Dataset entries

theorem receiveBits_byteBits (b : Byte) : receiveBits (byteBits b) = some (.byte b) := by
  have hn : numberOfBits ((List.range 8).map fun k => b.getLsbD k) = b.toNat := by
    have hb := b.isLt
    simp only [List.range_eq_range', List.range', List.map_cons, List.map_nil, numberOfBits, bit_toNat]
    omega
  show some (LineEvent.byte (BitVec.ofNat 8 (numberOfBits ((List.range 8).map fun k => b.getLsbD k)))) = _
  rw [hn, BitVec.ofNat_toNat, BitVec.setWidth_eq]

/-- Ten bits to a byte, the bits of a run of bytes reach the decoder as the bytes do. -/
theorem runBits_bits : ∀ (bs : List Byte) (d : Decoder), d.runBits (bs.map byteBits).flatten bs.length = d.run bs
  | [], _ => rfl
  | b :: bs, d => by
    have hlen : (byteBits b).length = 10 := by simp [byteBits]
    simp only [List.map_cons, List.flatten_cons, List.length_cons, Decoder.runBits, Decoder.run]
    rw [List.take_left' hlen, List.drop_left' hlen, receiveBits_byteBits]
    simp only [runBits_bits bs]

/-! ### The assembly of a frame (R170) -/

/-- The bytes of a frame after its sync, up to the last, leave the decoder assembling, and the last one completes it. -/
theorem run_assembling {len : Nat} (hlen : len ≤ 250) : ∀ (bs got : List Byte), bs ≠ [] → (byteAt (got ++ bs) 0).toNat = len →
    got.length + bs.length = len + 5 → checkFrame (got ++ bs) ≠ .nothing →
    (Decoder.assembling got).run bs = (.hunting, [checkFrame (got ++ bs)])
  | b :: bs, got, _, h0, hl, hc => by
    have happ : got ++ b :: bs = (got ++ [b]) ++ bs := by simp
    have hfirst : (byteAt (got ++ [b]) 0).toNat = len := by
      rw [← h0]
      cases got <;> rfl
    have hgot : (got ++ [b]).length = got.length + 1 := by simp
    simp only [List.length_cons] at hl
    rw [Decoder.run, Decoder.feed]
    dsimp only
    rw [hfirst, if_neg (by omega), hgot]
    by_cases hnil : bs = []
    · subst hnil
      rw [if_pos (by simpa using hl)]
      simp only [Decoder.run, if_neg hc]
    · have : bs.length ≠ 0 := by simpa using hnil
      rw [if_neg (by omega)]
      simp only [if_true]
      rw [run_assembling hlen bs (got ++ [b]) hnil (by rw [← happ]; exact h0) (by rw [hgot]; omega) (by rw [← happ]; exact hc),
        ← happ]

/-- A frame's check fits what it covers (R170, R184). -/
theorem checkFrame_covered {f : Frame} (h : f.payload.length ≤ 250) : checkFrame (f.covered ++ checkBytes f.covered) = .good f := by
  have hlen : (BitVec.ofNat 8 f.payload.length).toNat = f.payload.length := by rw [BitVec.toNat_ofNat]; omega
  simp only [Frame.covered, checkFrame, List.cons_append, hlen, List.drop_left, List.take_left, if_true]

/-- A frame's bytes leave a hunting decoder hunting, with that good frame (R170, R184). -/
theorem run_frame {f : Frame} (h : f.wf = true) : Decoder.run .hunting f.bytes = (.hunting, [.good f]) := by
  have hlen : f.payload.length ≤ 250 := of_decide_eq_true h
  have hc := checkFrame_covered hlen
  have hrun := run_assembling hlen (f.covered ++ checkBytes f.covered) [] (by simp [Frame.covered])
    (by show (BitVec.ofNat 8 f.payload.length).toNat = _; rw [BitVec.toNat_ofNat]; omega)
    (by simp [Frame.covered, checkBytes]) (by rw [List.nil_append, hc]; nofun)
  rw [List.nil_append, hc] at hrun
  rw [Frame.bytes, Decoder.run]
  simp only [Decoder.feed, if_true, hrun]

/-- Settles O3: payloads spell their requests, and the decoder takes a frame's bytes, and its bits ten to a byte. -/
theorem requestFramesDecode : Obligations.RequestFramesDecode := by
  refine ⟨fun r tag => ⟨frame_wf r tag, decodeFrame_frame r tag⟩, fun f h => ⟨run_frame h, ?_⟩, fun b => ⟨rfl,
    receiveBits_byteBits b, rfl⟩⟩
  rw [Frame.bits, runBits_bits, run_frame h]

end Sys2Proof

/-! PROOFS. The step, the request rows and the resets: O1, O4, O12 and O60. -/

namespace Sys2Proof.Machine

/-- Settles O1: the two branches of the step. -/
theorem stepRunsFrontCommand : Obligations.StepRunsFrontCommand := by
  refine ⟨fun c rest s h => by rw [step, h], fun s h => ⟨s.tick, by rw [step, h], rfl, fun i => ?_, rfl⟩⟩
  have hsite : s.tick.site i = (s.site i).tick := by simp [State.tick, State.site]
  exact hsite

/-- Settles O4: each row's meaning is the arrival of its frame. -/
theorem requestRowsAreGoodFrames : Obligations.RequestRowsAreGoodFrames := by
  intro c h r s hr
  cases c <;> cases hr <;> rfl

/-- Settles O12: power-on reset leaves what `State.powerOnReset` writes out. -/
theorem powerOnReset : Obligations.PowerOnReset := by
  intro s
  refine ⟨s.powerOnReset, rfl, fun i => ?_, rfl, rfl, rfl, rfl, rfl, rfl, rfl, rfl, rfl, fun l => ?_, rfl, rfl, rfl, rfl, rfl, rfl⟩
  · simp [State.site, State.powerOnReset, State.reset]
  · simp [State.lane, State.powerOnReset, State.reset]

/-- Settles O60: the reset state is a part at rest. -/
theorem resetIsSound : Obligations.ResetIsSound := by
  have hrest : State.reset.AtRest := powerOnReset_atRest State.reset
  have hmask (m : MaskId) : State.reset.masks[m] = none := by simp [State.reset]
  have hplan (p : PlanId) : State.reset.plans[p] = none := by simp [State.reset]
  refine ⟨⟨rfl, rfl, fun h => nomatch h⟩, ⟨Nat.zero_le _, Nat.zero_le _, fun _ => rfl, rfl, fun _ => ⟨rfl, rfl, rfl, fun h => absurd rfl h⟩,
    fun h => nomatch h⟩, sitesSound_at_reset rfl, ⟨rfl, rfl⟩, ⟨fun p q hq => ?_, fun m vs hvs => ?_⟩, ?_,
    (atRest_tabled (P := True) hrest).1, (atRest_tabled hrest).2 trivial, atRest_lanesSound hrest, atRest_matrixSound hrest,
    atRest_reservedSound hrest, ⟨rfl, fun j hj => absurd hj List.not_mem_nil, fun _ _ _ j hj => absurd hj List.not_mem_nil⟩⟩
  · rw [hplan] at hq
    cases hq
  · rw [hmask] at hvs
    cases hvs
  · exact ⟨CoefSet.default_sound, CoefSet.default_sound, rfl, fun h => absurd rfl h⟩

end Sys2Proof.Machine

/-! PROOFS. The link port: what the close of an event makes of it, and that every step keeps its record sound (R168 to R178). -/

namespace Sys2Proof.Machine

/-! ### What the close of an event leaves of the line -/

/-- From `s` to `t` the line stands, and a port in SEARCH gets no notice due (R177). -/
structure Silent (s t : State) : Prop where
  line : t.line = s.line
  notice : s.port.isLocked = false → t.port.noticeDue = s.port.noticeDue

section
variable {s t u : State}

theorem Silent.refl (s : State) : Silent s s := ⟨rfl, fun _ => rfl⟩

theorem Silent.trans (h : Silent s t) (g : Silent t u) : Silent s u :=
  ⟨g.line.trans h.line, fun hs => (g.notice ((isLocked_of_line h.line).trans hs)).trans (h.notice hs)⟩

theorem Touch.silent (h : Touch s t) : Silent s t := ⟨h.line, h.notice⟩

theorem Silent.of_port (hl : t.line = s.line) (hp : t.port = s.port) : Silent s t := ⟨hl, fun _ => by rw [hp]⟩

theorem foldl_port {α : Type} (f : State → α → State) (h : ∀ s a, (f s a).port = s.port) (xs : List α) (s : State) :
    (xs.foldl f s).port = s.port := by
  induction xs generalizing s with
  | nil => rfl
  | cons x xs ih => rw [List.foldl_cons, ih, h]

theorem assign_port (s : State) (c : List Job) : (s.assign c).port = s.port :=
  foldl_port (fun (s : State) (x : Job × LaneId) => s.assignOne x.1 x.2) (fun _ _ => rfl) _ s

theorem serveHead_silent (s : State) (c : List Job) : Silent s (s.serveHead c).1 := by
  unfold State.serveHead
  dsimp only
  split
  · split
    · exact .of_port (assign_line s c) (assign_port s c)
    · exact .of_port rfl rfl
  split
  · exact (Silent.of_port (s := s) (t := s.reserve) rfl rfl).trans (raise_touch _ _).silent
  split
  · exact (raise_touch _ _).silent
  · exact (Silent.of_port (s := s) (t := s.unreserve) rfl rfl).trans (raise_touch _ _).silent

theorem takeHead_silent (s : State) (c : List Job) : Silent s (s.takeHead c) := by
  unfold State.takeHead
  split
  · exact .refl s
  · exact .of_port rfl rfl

--

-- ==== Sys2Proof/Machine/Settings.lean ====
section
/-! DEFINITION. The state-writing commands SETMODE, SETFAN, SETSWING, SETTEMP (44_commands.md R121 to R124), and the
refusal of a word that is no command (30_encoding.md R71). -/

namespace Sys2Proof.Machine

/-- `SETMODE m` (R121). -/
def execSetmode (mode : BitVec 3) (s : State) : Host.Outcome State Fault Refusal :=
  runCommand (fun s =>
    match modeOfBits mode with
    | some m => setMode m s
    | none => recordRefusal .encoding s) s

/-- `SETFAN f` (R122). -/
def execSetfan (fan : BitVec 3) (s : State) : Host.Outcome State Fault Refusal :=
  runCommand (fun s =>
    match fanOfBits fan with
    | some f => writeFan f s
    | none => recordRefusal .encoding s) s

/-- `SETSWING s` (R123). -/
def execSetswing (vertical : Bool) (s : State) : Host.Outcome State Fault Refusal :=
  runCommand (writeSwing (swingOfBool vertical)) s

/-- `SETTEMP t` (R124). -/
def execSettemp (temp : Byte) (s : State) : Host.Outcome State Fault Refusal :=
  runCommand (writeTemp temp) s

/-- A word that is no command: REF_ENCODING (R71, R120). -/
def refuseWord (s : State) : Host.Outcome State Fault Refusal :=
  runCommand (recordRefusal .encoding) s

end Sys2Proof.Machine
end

* [PROBLEM DETAILS]: Extract exactly and only the lines above from the line containing "theorem receiveBits_byteBits (b" through the line containing "show some (LineEvent.byte", both end lines included.

* [ANSWER TO THE EXERCISE]:
theorem receiveBits_byteBits (b : Byte) : receiveBits (byteBits b) = some (.byte b) := by
  have hn : numberOfBits ((List.range 8).map fun k => b.getLsbD k) = b.toNat := by
    have hb := b.isLt
    simp only [List.range_eq_range', List.range', List.map_cons, List.map_nil, numberOfBits, bit_toNat]
    omega
  show some (LineEvent.byte (BitVec.ofNat 8 (numberOfBits ((List.range 8).map fun k => b.getLsbD k)))) = _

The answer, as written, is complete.